Deutsche Rüstungsunternehmen verdienen am Export von Kleinwaffen so gut wie nie zuvor: Wie die Süddeutsche Zeitung berichtet, liegt der aktuelle Betrag höher als alle Vergleichswerte seit Beginn der Erfassung in den Exportberichten der Bundesregierung Ende der neunziger Jahre. 

Die Zeitung beruft sich auf die Antwort des Bundeswirtschaftsministeriums auf eine Anfrage der Bundestagsfraktion der Linken. Demnach genehmigte die Bundesregierung im vergangenen Jahr Ausfuhren von Kleinwaffen und Kleinwaffenteilen im Wert von 76,15 Millionen Euro. Der zweithöchste Wert sei 2009 erreicht worden mit 70,4 Millionen Euro.

Besonders beachtlich ist dabei der Handel mit Saudi-Arabien.

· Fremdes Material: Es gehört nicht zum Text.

-- ==== Sys2Proof/Machine/Step.lean ====
section
/-! DEFINITION. One step of the module, and a state whose next step runs a given instruction. -/
namespace Sys2Proof.Machine

/-- The next turn is taken: the oldest of the agenda, or what the free schedule says (log 1). -/
def step (s : State) : Host.Outcome State Fault Refusal :=
  let t := s.nextTurn
  t.2.turn t.1

/-- `s` with the instruction whose first `nbits` bits are `w` at the PC of the warp that the next step issues (log 21). -/
def State.withFetchWord (s : State) (nbits w : Nat) : State :=
  let bytes := leBytes 16 (w % 2 ^ nbits)
  s.withCode bytes (match decodeBytes bytes with
    | .ok i => portOf i.op
    | .illegalOpcode op => if opAssigned op then portOf op else 2
    | .illegalOperand op => portOf op)

end Sys2Proof.Machine
end

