/-! ## Host commands and the outside (R353, R356–R368, R380–R390) -/

/-- R382, R283, R335, R341, R348, R353, R356, R387, R390: each command of Table 34.2 that stands first in the ring is carried out,
or refused where its conditions fail. A command that is done gets status 1 and one that is refused status 2 with an error
record, and the ring's read index moves on; a read of a power register of a unit that there is not is refused. That DESTROY of a context
that there is not, and RESUME of a warp that is not stopped, are done without effect is the model's choice (log 54), as are the details of
the error records (log 35) and that a host's write of a clock changes none while the watchdog holds it (log 85). -/
def Obligations.HostCommands : Prop :=
  ∀ (s : State) (a : Nat) (c : Cmd),
    let at_ := fun op => s.commandAt = some a ∧ s.assignedRange a 64 = true ∧ s.mod.command = none ∧ s.commandOf a = (op, c)
    let ends := fun (i : Instr) (t : State) => exec i s = .next (t.endCommand true)
    let refused := fun (i : Instr) => exec i s = .next (s.endCommand false)
    let named := fun (i : Nat) (w : Warp) => s.warpIn c.arg0 c.arg1 = some i ∧ s.warp? i = some w ∧ s.ctxOf w = c.ctx ∧
      (s.context c.ctx).debug = true
    let mask := if c.arg0 = 0 ∧ c.arg1 = 0 then 2 ^ 128 - 1 else c.arg0 % 2 ^ 64 + 2 ^ 64 * (c.arg1 % 2 ^ 64)
    (∀ b, s.mod.bringup = some b → s.commandAt = some a → s.endCommand true =
      (let u := (s.pokeN (a + 1) 1 1).pokeN (b.commands + 4) 4 ((s.peekN (b.commands + 4) 4 + 1) % 2 ^ 32)
       { u with mod := { u.mod with command := none } })) ∧
    (∀ b, s.mod.bringup = some b → s.commandAt = some a → s.endCommand false =
      (let u := (s.pokeN (a + 1) 1 2).pokeN (b.commands + 4) 4 ((s.peekN (b.commands + 4) 4 + 1) % 2 ^ 32)
       ({ u with mod := { u.mod with command := none } }).errorRecord 0x18 (s.peekN (a + 2) 2) s.noSource a)) ∧
    (at_ 1 → s.assignedRange c.arg0 128 = true →
      let x := contextOf (fun o n => s.peekN (c.arg0 + o) n)
      if c.ctx ≠ 0 ∧ s.context? c.ctx = none ∧ s.contextOk x = true
      then ends (.create c) { s with mod := { s.mod with contexts := Table.put s.mod.contexts c.ctx x } }
      else refused (.create c)) ∧
    (at_ 2 → ∃ t, ends (.destroy c) t ∧ t.context? c.ctx = none ∧ (∀ k, k ≠ c.ctx → t.context? k = s.context? k) ∧
      (∀ e ∈ t.mod.grids, e.2.ctx ≠ c.ctx) ∧ (∀ i w, t.warp? i = some w → s.ctxOf w ≠ c.ctx) ∧
      (∀ x ∈ t.copies, x.ctx ≠ c.ctx) ∧ ∀ f ∈ t.mod.faults, f.ctx ≠ c.ctx) ∧
    (at_ 3 →
      let keeps := fun (e : Nat × Nat × Nat) =>
        let size := pageSize e.2.2
        let page := e.1 % 2 ^ 64 * 2 ^ 15 / size * size
        !(decide (e.1 / 2 ^ 64 = c.ctx) && decide (page < c.arg0 + c.arg1) && decide (c.arg0 < page + size))
      ∃ t, ends (.invalidate c) t ∧ (∀ k, (t.core k).tlb = (s.core k).tlb.filter keeps) ∧
        (∀ d, (t.die d).tlb = (s.die d).tlb.filter keeps) ∧ t.mem = s.mem ∧ t.warps = s.warps ∧ t.mod = s.mod) ∧
    (at_ 4 → (∀ x ∈ s.copies, x.ctx ≠ c.ctx) → ∃ t, ends (.resolved c) t ∧ t.mem = s.mem ∧ t.copies = s.copies ∧
      ∀ i w, s.warp? i = some w → s.ctxOf w = c.ctx →
        let hit := fun page size : Nat => page ≤ c.arg0 ∧ c.arg0 < page + size
        let reads := fun (_ : Nat) (y : Stream) => match y.waits with
          | some (page, size) => if hit page size then { y with waits := none } else y
          | none => y
        let v := { w with streams := Table.mapVal reads w.streams }
        t.warp? i = some (match w.waitPage with
          | some (page, size, _) => if hit page size then { v with waitPage := none, wait := none } else v
          | none => v)) ∧
    (at_ 5 →
      (∀ i w r, named i w → w.stopped = some r →
        let v := if w.cur = none then w.regroupFront else w
        ends (.resume c) (s.putWarp i { v with
          stopped := none
          passKeyhole := v.passKeyhole ++ (if r.cause = .keyhole then r.lanes.lanes.map (fun l => (v.level, l, (v.th l).pc)) else []) })) ∧
      (∀ i w, named i w → w.stopped = none → ends (.resume c) s) ∧ ((∀ i w, ¬named i w) → refused (.resume c))) ∧
    (at_ 6 → c.reads = false →
      (c.unit < powerUnits c.reg → ∃ t, ends (.power c) t ∧ t.PowerHolds c.reg c.unit c.arg1 ∧ t.mem = s.mem ∧ t.warps = s.warps) ∧
      (¬c.unit < powerUnits c.reg → refused (.power c))) ∧
    (at_ 6 → c.reads = true → s.assignedRange c.arg1 4 = true →
      let gives := fun x => ends (.powerRead c) (s.pokeN c.arg1 4 x)
      (c.reg = 0 → c.unit < 3072 → gives (s.part c.unit).shutBudget) ∧ (c.reg = 1 → c.unit < 128 → gives (s.cluster c.unit).droopThr) ∧
      (c.reg = 2 → c.unit < 128 → gives (s.cluster c.unit).alarms) ∧ (c.reg = 3 → c.unit < 8 → gives (s.die c.unit).stepWritten) ∧
      (c.reg = 4 → c.unit < 768 → gives (s.core c.unit).ratioWritten) ∧
      (c.reg = 5 → c.unit < 128 → gives (s.cluster c.unit).byteBudget) ∧ (c.reg = 6 → c.unit = 0 → gives s.mod.boost) ∧
      (6 < c.reg → refused (.powerRead c)) ∧
      (c.reg ≤ 6 → (if c.reg = 2 then 128 else powerUnits c.reg) ≤ c.unit → refused (.powerRead c))) ∧
    (at_ 7 →
      (c.arg0 = 0 → c.arg1 < 128 → ends (.fuse c) { s with mod := { s.mod with fusePending := s.mod.fusePending ++ [(false, c.arg1)] } }) ∧
      (c.arg0 = 1 → c.arg1 < 16 → ends (.fuse c) { s with mod := { s.mod with fusePending := s.mod.fusePending ++ [(true, c.arg1)] } }) ∧
      (¬(c.arg0 = 0 ∧ c.arg1 < 128) → ¬(c.arg0 = 1 ∧ c.arg1 < 16) → refused (.fuse c))) ∧
    (at_ 8 → s.assignedRange c.arg0 64 = true → s.assignedRange c.arg1 196 = true →
      let hash := sha512 Config.firmwareImage
      let nonce := (List.range 64).map (fun k => s.peek (c.arg0 + k))
      ends (.attest c) (s.pokeBytes c.arg1 (hash ++ (List.range 132).map (Config.attestSignature hash nonce)))) ∧
    (at_ 9 → ∃ t, exec (.switch c) s = .next t ∧ t.mod.command = some (9, c) ∧
      (∀ x, s.context? c.ctx = some x → (t.context c.ctx).switchMask = some (x.switchMask.getD 0 ||| mask)) ∧
      ∀ i w, s.warp? i = some w → s.ctxOf w = c.ctx → mask.testBit (clusterOfCore (coreOfPart w.part)) = true → w.inSlot = true →
        ∃ x, t.warp? i = some x ∧ .switch ∈ x.saveDue) ∧
    (at_ 10 →
      let u := s.modContext c.ctx (fun x => { x with switchMask := none })
      let v := { u with mod := { u.mod with command := some (10, c) } }
      (u.allBack c.ctx = true → ends (.readmit c) v) ∧ (u.allBack c.ctx = false → exec (.readmit c) s = .next v)) ∧
    (at_ 11 →
      (∀ i w, named i w → w.stopped = none → ∃ x, x.saveDue.contains .stop = true ∧ { x with saveDue := w.saveDue } = w ∧
        exec (.stop c) s = .next { (s.putWarp i x) with mod := { s.mod with command := some (11, c) } }) ∧
      (∀ i w, named i w → w.stopped ≠ none → ends (.stop c) s) ∧ ((∀ i w, ¬named i w) → refused (.stop c))) ∧
    (at_ 12 → c.readsImage = false → s.assignedRange c.arg1 32 = true →
      (c.core < 768 → ends (.keyhole c) (s.modCore c.core (fun x => { x with
        keyhole := Table.put x.keyhole c.comparator (comparatorOf (fun o n => s.peekN (c.arg1 + o) n)) }))) ∧
      (768 ≤ c.core → refused (.keyhole c))) ∧
    (at_ 12 → c.readsImage = true → s.assignedRange c.arg1 32 = true →
      let k := Table.get ({} : Comparator) (s.core c.core).keyhole c.comparator
      (c.core < 768 → ends (.keyholeRead c) (s.pokeBytes c.arg1 (leBytes 4 (if k.enable then 1 else 0) ++ leBytes 4 k.kernel ++
        leBytes 4 k.pc ++ leBytes 4 k.warps ++ leBytes 8 k.queues ++ leBytes 4 k.missed ++ leBytes 4 0))) ∧
      (768 ≤ c.core → refused (.keyholeRead c))) ∧
    (at_ 13 →
      let ctx := if c.arg0 = 1 then 0 else c.ctx
      ∃ t, ends (.flush c) t ∧ (∀ e ∈ s.parts, e.2.owner = ctx → (t.part e.1).counters = []) ∧
        ∀ p, (∀ e ∈ s.parts, e.1 = p → e.2.owner ≠ ctx) → (t.part p).counters = (s.part p).counters)
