-- ==== Sys2Proof/Laws/Forms.lean ====
section
/-! SUPPORT. What an issue of each layout does, said once: how it settles, what a destination receives, and from that the
completion of every form of layouts A, A3 and P. -/
namespace Sys2Proof

/-- A destination's registers lie in their files (Table 4.1). -/
def Opnd.inFile : Opnd → Prop
  | .v n => n < 768
  | .w n => n < 64
  | _ => True

end Sys2Proof

namespace Sys2Proof.Machine
open Sys2Proof

/-! ## An issue -/

theorem warp?_putWarp (s : State) (i : Nat) (x : Warp) : (s.putWarp i x).warp? i = some x :=
  Table.find_put_self _ _ _

theorem put_put {α : Type} (m : SMap α) (i : Nat) (x y : α) : Table.put (Table.put m i x) i y = Table.put m i y := by
  induction m with
  | nil => simp [Table.put]
  | cons e r ih =>
    obtain ⟨k, v⟩ := e
    unfold Table.put
    by_cases h : i = k
    · simp [h, Table.put]
    · by_cases h' : i < k
      · simp [h, h', Table.put]
      · simp [h, h', Table.put, ih]

theorem putWarp_putWarp (s : State) (i : Nat) (x y : Warp) : (s.putWarp i x).putWarp i y = s.putWarp i y := by
  simp [State.putWarp, put_put]

theorem modWarp_putWarp (s : State) (i : Nat) (x : Warp) (f : Warp → Warp) : (s.putWarp i x).modWarp i f = s.putWarp i (f x) := by
  simp [State.modWarp, warp?_putWarp, putWarp_putWarp]

/-- An issue of the front acted on, whose registers are allocated, is settled by what its meaning answers. -/
theorem issue_acts {s : State} {w : Warp} {front : Mask} {i : Instr} {need : Nat} (k : Ctx → Iss) (ha : s.Acts w front)
    (hn : (s.at_ w front i).Fits need) :
    issue i.op i.len need i.hdr s k = .next ((s.at_ w front i).settle (k (s.at_ w front i))) := by
  unfold issue
  rw [ha.1]
  simp only [ha.2]
  rw [if_pos (show need ≤ (s.kernOf w).regs from hn)]
  rfl

theorem and_foldl_or (e : Nat) : ∀ (l : List (Nat × Nat)) (a : Nat), a &&& e = 0 → (∀ x ∈ l, x.2 &&& e = 0) →
    l.foldl (fun a x => a ||| x.2) a &&& e = 0 := by
  intro l
  induction l with
  | nil => intro a h _; exact h
  | cons x r ih =>
    intro a h hl
    refine ih _ ?_ (fun y hy => hl y (List.mem_cons_of_mem _ hy))
    rw [Nat.and_or_distrib_right, h, hl x (List.mem_cons_self ..)]
    rfl

/-- No trap follows where no flag that was raised is enabled (R68). -/
theorem flagTrap_quiet {s : State} {i op : Nat} {front : Mask} {ret : List (Nat × Nat × Nat × Bool)} {raised : List (Nat × Nat)}
    {w : Warp} (hw : s.warp? i = some w) (h : ∀ x ∈ raised, x.2 &&& w.fpctl.toNat % 64 = 0) :
    s.flagTrap i op front ret raised = s := by
  unfold State.flagTrap
  rw [hw]
  simp only []
  rw [and_foldl_or _ raised 0 (by simp) h]
  rfl

/-- Folds over the threads change threads only. -/
theorem foldl_threads {α : Type} (g : Warp → α → Warp) (hg : ∀ w a, g w a = { w with threads := (g w a).threads }) :
    ∀ (l : List α) (w : Warp), l.foldl g w = { w with threads := (l.foldl g w).threads } := by
  intro l
  induction l with
  | nil => intro w; rfl
  | cons a r ih =>
    intro w
    rw [List.foldl_cons, ih, hg]

/-- The warp after an issue that has completed: counted, its front moved on, the flags raised made sticky. -/
def Ctx.after (c : Ctx) (w : Warp) (raised : List (Nat × Nat)) : Warp :=
  raised.foldl (fun w e => w.orFpf e.1 e.2) ((w.count c.front).advance c.front c.len)

theorem advance_eq (w : Warp) (m : Mask) (n : Nat) : w.advance m n = { w with threads := (w.advance m n).threads } :=
  foldl_threads (fun w l => w.modTh l (fun t => t.next n)) (fun _ _ => rfl) m.lanes w

theorem after_eq (c : Ctx) (w : Warp) (raised : List (Nat × Nat)) :
    c.after w raised = { w.count c.front with threads := (c.after w raised).threads } := by
  unfold Ctx.after
  rw [foldl_threads _ (fun _ _ => rfl), advance_eq]

theorem settle_done (c : Ctx) (s : State) (w : Warp) (raised : List (Nat × Nat)) (hf : w.fpctl = c.w.fpctl)
    (h : ∀ x ∈ raised, x.2 &&& c.w.fpctl.toNat % 64 = 0) :
    c.settle (.done (s.putWarp c.wid w) raised) = s.putWarp c.wid (c.after w raised) := by
  unfold Ctx.settle
  simp only [modWarp_putWarp, warp?_putWarp]
  rw [flagTrap_quiet (warp?_putWarp _ _ _)]
  · rfl
  · intro x hx
    have e : (c.after w raised).fpctl = c.w.fpctl := by rw [after_eq]; exact hf
    unfold Ctx.after at e
    rw [e]
    exact h x hx

/-! ## The threads after an issue -/

theorem mem_lanes' {m : Mask} {l : Nat} (h : l ∈ m.lanes) : l < 32 ∧ m.has l = true := mem_lanes.1 h

/-- The sticky flags of a lane after a fold over raised flags. -/
theorem th_foldl_orFpf (g : Nat → Nat) : ∀ (r : List (Nat × Nat)) (w : Warp) (l : Nat),
    (r.map (·.1)).Nodup → (∀ e ∈ r, e.2 = g e.1) → (l ∉ r.map (·.1) → g l = 0) →
    (r.foldl (fun w e => w.orFpf e.1 e.2) w).th l = (w.th l).sticky (g l) := by
  intro r
  induction r with
  | nil =>
    intro w l _ _ h
    rw [h (by simp)]
    simp [Thread.sticky]
  | cons e r ih =>
    intro w l hd he hl
    simp only [List.map_cons, List.nodup_cons] at hd
    rw [List.foldl_cons]
    by_cases hm : l = e.1
    · have hr : (r.foldl (fun w e => w.orFpf e.1 e.2) (w.orFpf e.1 e.2)).th l = (w.orFpf e.1 e.2).th l := by
        have : ∀ (r : List (Nat × Nat)) (w : Warp), l ∉ r.map (·.1) → (r.foldl (fun w e => w.orFpf e.1 e.2) w).th l = w.th l := by
          intro r
          induction r with
          | nil => intro w _; rfl
          | cons y r ih =>
            intro w h
            simp only [List.map_cons, List.mem_cons, not_or] at h
            rw [List.foldl_cons, ih _ h.2, Warp.orFpf, th_modTh, if_neg h.1]
        exact this r _ (by rw [hm]; exact hd.1)
      rw [hr, Warp.orFpf, th_modTh, if_pos hm, he e (List.mem_cons_self ..), hm]
      rfl
    · rw [ih _ l hd.2 (fun x hx => he x (List.mem_cons_of_mem _ hx))
        (fun h => hl (by simp only [List.map_cons, List.mem_cons, not_or]; exact ⟨hm, h⟩)), Warp.orFpf, th_modTh, if_neg hm]

theorem th_count (w : Warp) (m : Mask) (l : Nat) : (w.count m).th l = w.th l := rfl

theorem th_after (c : Ctx) (w : Warp) (r : List (Nat × Nat)) (g : Nat → Nat) (hd : (r.map (·.1)).Nodup)
    (he : ∀ e ∈ r, e.2 = g e.1) (hg : ∀ l, l ∉ r.map (·.1) → g l = 0) (l : Nat) :
    (c.after w r).th l = ((if l ∈ c.front.lanes then (w.th l).next c.len else w.th l).sticky (g l)) := by
  unfold Ctx.after
  rw [th_foldl_orFpf g r _ l hd he (hg l), Warp.advance, th_modLanes, th_count]

theorem sticky_zero (t : Thread) : t.sticky 0 = t := by simp [Thread.sticky]

theorem mem_ofPred {p : Nat → Bool} {l : Nat} (h : l ∈ (Mask.ofPred p).lanes) : p l = true := by
  have key : ∀ (ls : List Nat) (m : Mask) (l : Nat), l < 32 →
      (ls.foldl (fun m l => if p l then m ||| BitVec.ofNat 32 (2 ^ l) else m) m).getLsbD l = true →
      m.getLsbD l = true ∨ p l = true := by
    intro ls
    induction ls with
    | nil => intro m l _ h; exact .inl h
    | cons a r ih =>
      intro m l hl h
      rw [List.foldl_cons] at h
      rcases ih _ l hl h with h' | h'
      · split at h'
        · next hp =>
          simp only [BitVec.getLsbD_or, Bool.or_eq_true] at h'
          rcases h' with h' | h'
          · exact .inl h'
          · right
            simp only [BitVec.getLsbD_ofNat, Nat.testBit_two_pow, Bool.and_eq_true, decide_eq_true_eq] at h'
            rw [← h'.2]; exact hp
        · exact .inl h'
      · exact .inr h'
  have h' := mem_lanes' h
  rcases key lanes32 0 l h'.1 h'.2 with h | h
  · simp at h
  · exact h

/-- An active lane is a lane of the front. -/
theorem active_front {s : State} {w : Warp} {front : Mask} {i : Instr} {l : Nat} (h : l ∈ (s.at_ w front i).active.lanes) :
    l ∈ front.lanes := by
  have h' := mem_ofPred (p := fun l => front.has l && _) h
  simp only [Bool.and_eq_true] at h'
  exact mem_lanes.2 ⟨(mem_lanes' h).1, h'.1⟩

/-! ## What a destination receives -/

/-- A write that changes registers, the marks of the flights and the results that wait for their windows, only. -/
def RegsOnly (w x : Warp) : Prop :=
  x = { w with vregs := x.vregs, wregs := x.wregs, flights := x.flights, deferred := x.deferred } ∧ x.flights.map (·.id) = w.flights.map (·.id)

Dorthin wurden 2012 Ausfuhren von Kleinwaffen und Kleinwaffenteilen in Höhe von 6,5 Millionen Euro genehmigt. Dies entspricht mehr als der Hälfte des Werts für den Nahen Osten und Nordafrika.

"Massenvernichtungswaffen des 21. Jahrhunderts"

Unter Kleinwaffen fasst die Regierung demnach unter anderem Maschinenpistolen, Maschinengewehre sowie voll- und halbautomatische Waffen zusammen. Deren Export wird häufig kritisiert, weil ihnen, verglichen mit schweren Waffen, weltweit mit Abstand die meisten Menschen zum Opfer fallen. Zudem sind sie auch in Entwicklungsländern leicht zu beschaffen und tauchen immer wieder durch illegale Weiterverbreitung in Krisenregionen auf.

"Kleinwaffen sind die Massenvernichtungswaffen des 21. Jahrhunderts", sagte der Linken-Bundestagsabgeordnete Jan van Aken der Süddeutschen. Die Regierung solle deshalb ihren Export "nicht verdoppeln, sondern verbieten", forderte er. In jedem aktuellen Konflikt tauchten auch deutsche Kleinwaffen auf, "selbst in Afghanistan schießen die Taliban mit deutschen Waffen auf deutsche Soldaten".